A pesquisa britânica identificou dois perfis predominantes. O grupo chamado de angustiado relatou altos níveis de estresse, isolamento e sensação de perda de controle. Já o grupo de enfrentamento mostrou maior resiliência emocional, menor carga de sofrimento e capacidade de adaptação. A distinção é necessária para orientar abordagens clínicas, já que medicamentos e loções não bastam diante de um quadro que envolve corpo, mente e relações sociais. Psicoterapia, redes de apoio e informação pública tornam-se ferramentas tão relevantes quanto o arsenal farmacológico.

A alopecia areata é apenas uma entre mais de cem formas conhecidas de alopecia. Sua incidência global ao longo da vida é estimada em cerca de 2% da população. Pode surgir em qualquer idade ou sexo, mas é mais comum antes dos 40 anos. O distúrbio ocorre quando o sistema imunológico, por razões ainda pouco compreendidas, passa a atacar os folículos capilares, interrompendo o crescimento dos fios. O resultado são áreas circulares de queda, geralmente indolores, mas que podem se expandir de forma imprevisível. Embora não cause risco direto à vida, a condição frequentemente se associa a outras doenças autoimunes, como vitiligo e problemas de tireoide, e apresenta curso flutuante, com períodos de recuperação parcial seguidos de recaídas.

O diagnóstico é clínico, feito por dermatologistas com auxílio de dermatoscopia e, em casos específicos, biópsia do couro cabeludo. Ainda não existe cura definitiva. Os tratamentos disponíveis, corticosteroides tópicos ou injetáveis, imunossupressores e novas drogas imunomoduladoras em teste, variam de acordo com a extensão das falhas e a resposta individual. Mesmo com avanços terapêuticos, nenhum deles elimina a dimensão social e psicológica do adoecimento.

No Brasil, a Sociedade Brasileira de Dermatologia atualizou recentemente suas diretrizes e passou a incluir o impacto emocional como critério de gravidade, rompendo com a visão restrita a áreas afetadas. Nos consultórios, cresce o hábito de incorporar perguntas sobre autoestima, ansiedade e qualidade de vida nas consultas. É um sinal de mudança: reconhecer que a alopecia não se mede apenas em fios ausentes, mas no modo como a perda capilar altera relações pessoais e sociais.

A percepção coletiva, porém, segue como obstáculo central. Muitos desconhecem a doença e comentários desinformados ou depreciativos aprofundam o sofrimento dos pacientes. Campanhas de conscientização, ao expor o tema à esfera pública, tornam-se fundamentais para quebrar estereótipos e reduzir o estigma. 
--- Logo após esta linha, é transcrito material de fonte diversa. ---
-- ==== Sys2Proof/Safety.lean ====
section
/-! DEFINITION. What a state of the unit in good order is: the properties that the spec gives of every state, in the terms
that the claims use. -/

namespace Sys2Proof.Machine

/-! ## Requests (R168, R169) -/

/-- A request that comes in on a link now is taken and served in the same event: the unit has its supply and is not held
in reset, the completed-frame buffer is empty and the transmit queue has a free place (R168). -/
def State.Serving (s : State) (l : Link) : Prop :=
  s.powered = true ∧ s.held = false ∧ s.links[l].buffer = none ∧ s.links[l].hasRoom = true

/-- Between the two states an answer has joined the queue of a link; only frames placed after it may follow (R169). -/
def Answered (s t : State) (l : Link) (kind : BitVec 7) (r : Result) : Prop :=
  s.links[l].queue ++ [answerFrame kind r] <+: t.links[l].queue

/-- The unit does nothing with a request but answer it: the answer joins the transmit queue of the link. -/
def State.onlyAnswers (s : State) (l : Link) (kind : BitVec 7) (r : Result) : State :=
  s.setLink l (s.links[l].place (answerFrame kind r))

/-- The unit serves a query: the report joins the transmit queue of the link and nothing else changes. -/
def State.onlyReports (s : State) (l : Link) (body : List Byte) : State :=
  s.setLink l (s.links[l].place (reportFrame body))

/-- The command that writes an item. -/
def writeCommand (w : WriteItem) : Instr :=
  match w with
  | .antenna a f => .writeAntennaRecord a f
  | .mapEntry b g f => .writeSegmentMapEntry b g f
  | .pref p b slot f => .writePreferenceList p b slot f
  | .pos p f => .writePositionSettings p f
  | .band b f => .writeBandSettings b f
  | .station i f => .writeStationSettings i f
  | .rule n f => .writeInterlockRule n f
  | .divisor l d => .writeLinkDivisor l d

/-- The commands by which a request frame can reach its owner: the writes themselves and the link rows that complete or
take a frame (R168). -/
def carriesWrite (c : Instr) : Bool :=
  match c with
  | .writeAntennaRecord _ _ | .writeSegmentMapEntry _ _ _ | .writePreferenceList _ _ _ _
  | .writePositionSettings _ _ | .writeBandSettings _ _ | .writeStationSettings _ _ | .writeInterlockRule _ _
  | .writeLinkDivisor _ _ | .characterReceived _ _ | .frameReceived _ _ | .frameTaken _ => true
  | _ => false

/-! ## What an event leaves alone -/

/-- What the events of the lines, the band units, allocation, the driver, the sequencers and receiver protection leave
alone: the supply, the time base, the working configuration, the store, the EDIT and RESET lines, the monitor switch, and
the receive sides and the divisors of the links, whose transmit queues lose nothing. -/
def RestKept (s t : State) : Prop :=
  t.powered = s.powered ∧ t.now = s.now ∧ t.cfg = s.cfg ∧ t.store = s.store ∧ t.sam.edit = s.sam.edit ∧
    t.sam.reset = s.sam.reset ∧ t.monitor = s.monitor ∧
    ∀ l : Link, s.links[l].queue <+: t.links[l].queue ∧ t.links[l] = { s.links[l] with
      queue := t.links[l].queue, sending := t.links[l].sending, lost := t.links[l].lost,
      noticesLost := t.links[l].noticesLost }

/-- Every sequencer and its outputs stay, but that a position in SETTLING that has reached its amplifier settle, and whose
settle condition comes to hold, goes to KEYED with KEY and AMP active and INH released (R108, R121). -/
def OnlySettles (s t : State) : Prop :=
  ∀ p : Pos, (t.seqs[p] = s.seqs[p] ∧ t.outs[p] = s.outs[p]) ∨
    ∃ since, s.seqs[p] = .settling since ∧ since + s.cfg.pos[p].ampSettle ≤ s.now ∧ t.settleCond p = true ∧
      t.seqs[p] = .keyed s.now ∧ t.outs[p] = ⟨true, true, false, s.outs[p].blk⟩

/-! ## Lines and phases -/

/-- A sample of a level has been taken into a two-level line (R1, R2): its history keeps the newest three samples, and the
accepted value stays but for a first debounced level INACTIVE, which is accepted (log entry 15). -/
def LineTaken (x y : Line) (level : Bool) : Prop :=
  y.history = (x.history ++ [level]).drop (x.history.length + 1 - 3) ∧
    y.accepted = if x.accepted = .unknown ∧ y.history.length = 3 ∧ y.history.count true ≤ 1 then .inactive else x.accepted

/-- A phase that begins now over crosspoints on antennas ends after the longest of their switch times (R106). -/
def State.LastsLongest (s : State) (xs : List Ant) (n : Nat) : Prop :=
  (∀ a ∈ xs, s.now + s.cfg.ants[a].switchTime ≤ n) ∧ ∃ a ∈ xs, n = s.now + s.cfg.ants[a].switchTime

/-- An entry of the pending list that cannot be started with any of its targets, for a reason of its own: a change set of
its position is in progress, an antenna of it is not cold, or condition 4 fails and it holds no target OPEN (R104). -/
def State.PassedOver (s : State) (e : PendEntry) : Prop :=
  (s.progress e.pos).isSome = true ∨ (∃ g ∈ e.targets, s.cold g.ant = false) ∨
    ((∃ g ∈ e.targets, s.mainClear e.pos g = false) ∧ ∀ g ∈ e.targets, g.goal ≠ .opened)

/-! ## The switch pending list (R103, R104) -/

/-- The pending list holds at most one entry for each position, none of them empty, with one target for a crosspoint
(R103); at most two change sets are in progress, of two positions (R104). -/
def State.ListOrder (s : State) : Prop :=
  (s.drv.list.map (·.pos)).Nodup ∧ (∀ e ∈ s.drv.list, e.targets ≠ [] ∧ (e.targets.map (·.ant)).Nodup) ∧
    s.drv.inProg.length ≤ 2 ∧ (s.drv.inProg.map (·.pos)).Nodup ∧ ∀ c ∈ s.drv.inProg, (c.targets.map (·.ant)).Nodup

/-- The state that the pending list is to give a position's crosspoint on an antenna; none without a target for it. -/
def State.listed (s : State) (p : Pos) (a : Ant) : Option XpState :=
  ((s.drv.list.find? fun e => e.pos == p).bind fun e => e.targets.find? fun x => x.ant == a).map (·.goal)

/-- Between the two states a change set has taken a position's crosspoint on an antenna to a state: the pending list has
that target, or none where the crosspoint will stand so once the position's earlier work is done (R103). -/
def Handed (s t : State) (p : Pos) (a : Ant) (g : XpState) : Prop :=
  t.listed p a = if s.futureXp p a = g then none else some g

/-! ## Hand-over and follow -/

/-- A hand-over of a slot of an antenna may grant the slot to an entry: outside key span and main-eligible for a main slot
(R66), listen-eligible and not the holder of the antenna as its main for a listen slot (R67). -/
def State.MayGrant (s : State) (a : Ant) (slot : Slot) (e : WaitEntry) : Prop :=
  e.kind = slot ∧
    match slot with
    | .main => s.inSpan e.pos = false ∧ s.mainElig a e.pos = true
    | .listen => s.listenElig a e.pos = true ∧ s.heldAnt e.pos .main ≠ some a

/-- The entry that a hand-over grants a slot of an antenna to: of those that it may grant, RUN positions come before MULT
positions, and within a class the earlier appended first (R66). -/
def State.FirstInLine (s : State) (a : Ant) (slot : Slot) (e : WaitEntry) : Prop :=
  s.MayGrant a slot e ∧ ∃ before after : List WaitEntry, s.alloc[a].queue = before ++ e :: after ∧
    (∀ x ∈ before, s.MayGrant a slot x → s.isRun e.pos = true ∧ s.isRun x.pos = false) ∧
    ∀ x ∈ after, s.MayGrant a slot x → s.isRun e.pos = true ∨ s.isRun x.pos = false

/-- Allocation and the transmit queues have not changed. -/
def AllocSame (s t : State) : Prop := t.alloc = s.alloc ∧ t.hold = s.hold ∧ t.links = s.links

/-- The first antenna of a list that meets a condition. -/
def FirstOf (xs : List Ant) (f : Ant → Bool) (a : Ant) : Prop :=
  ∃ before after : List Ant, xs = before ++ a :: after ∧ f a = true ∧ ∀ x ∈ before, f x = false

/-- The follow of an empty slot of a position outside key span, on band `b`, leads from `u` to `t` (R89 to R92). With the
follow switch OFF nothing happens. The first candidate of the preference list that is free is granted with origin FOLLOW,
and a pending request of the slot goes. With none free, a pending request on a candidate stands; otherwise the first
candidate that may be queued for gets an entry of origin FOLLOW, before which an earlier request is removed with WITHDRAWN,
and with no such antenna FOLLOW-NONE is sent. -/
def FollowTaken (u t : State) (p : Pos) (slot : Slot) (b : Band) : Prop :=
  let xs := u.prefList p b slot
  let free (a : Ant) : Bool := u.candidate slot p a && u.slotFree slot a
  let queueable (a : Ant) : Bool := u.candidate slot p a && u.mayQueue slot p a
  (u.cfg.pos[p].follow = false → AllocSame u t) ∧
    (u.cfg.pos[p].follow = true →
      (∀ a, FirstOf xs free a → ((t.hold[p].holding slot).map fun h => (h.ant, h.origin)) = some (a, .follow) ∧
        t.hold[p].pend slot = none) ∧
      ((∀ a ∈ xs, free a = false) →
        (∀ c, u.hold[p].pend slot = some c → u.candidate slot p c = true → AllocSame u t) ∧
        ((∀ c, u.hold[p].pend slot = some c → u.candidate slot p c = false) →
          (∀ a, FirstOf xs queueable a → t.hold[p].pend slot = some a ∧
            t.alloc[a].queue = u.alloc[a].queue ++ [⟨p, slot, .follow, u.now⟩] ∧
            t.hold[p].main = u.hold[p].main ∧ t.hold[p].listen = u.hold[p].listen ∧
            t.links = (match u.hold[p].pend slot with
              | some c => (u.notify p (.withdrawn slot c)).links
              | none => u.links)) ∧
          ((∀ a ∈ xs, queueable a = false) → t.alloc = u.alloc ∧ t.hold = u.hold ∧
            t.links = (u.notify p (.followNone slot b (u.bands[p].settled (sideOf slot)))).links))))

/-- Allocation's work at a settled-segment change of a position leads from `u`, in which the settled segment has followed,
to `t` (R96). In key span the slot is marked SEGMENT and kept. Outside it a holding still eligible stays, one no longer
eligible goes with RELEASED, cause SEGMENT, and an empty slot is followed. -/
def SegmentTaken (u t : State) (p : Pos) (slot : Slot) : Prop :=
  (u.inSpan p = true → t.alloc = u.alloc ∧ t.links = u.links ∧
      t.hold = upd u.hold p (u.hold[p].setMark slot (some .segment))) ∧
    (u.inSpan p = false →
      (∀ a, u.heldAnt p slot = some a → u.elig slot a p = true → AllocSame u t) ∧
      (∀ a, u.heldAnt p slot = some a → u.elig slot a p = false → t.heldAnt p slot ≠ some a ∧
        (u.held = false → u.links[linkOf p].hasRoom = true →
          u.links[linkOf p].queue ++ [noticeFrame p (.released slot a .segment)] <+: t.links[linkOf p].queue)) ∧
      (∀ b, u.heldAnt p slot = none → u.bandOf p = some b → FollowTaken u t p slot b))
Infelizmente, a doeça se manifesta também nos olhares, nos julgamentos e nos estigmas que corroem tanto quanto a inflamação autoimune. A pesquisa britânica sugere que a medicina precisa abandonar a ilusão de neutralidade e reconhecer que saúde não se restringe a parâmetros clínicos. O que está em jogo é a experiência vivida de cada paciente. Em última instância, não são apenas os fios que caem: é a identidade que se fragiliza sob o olhar social.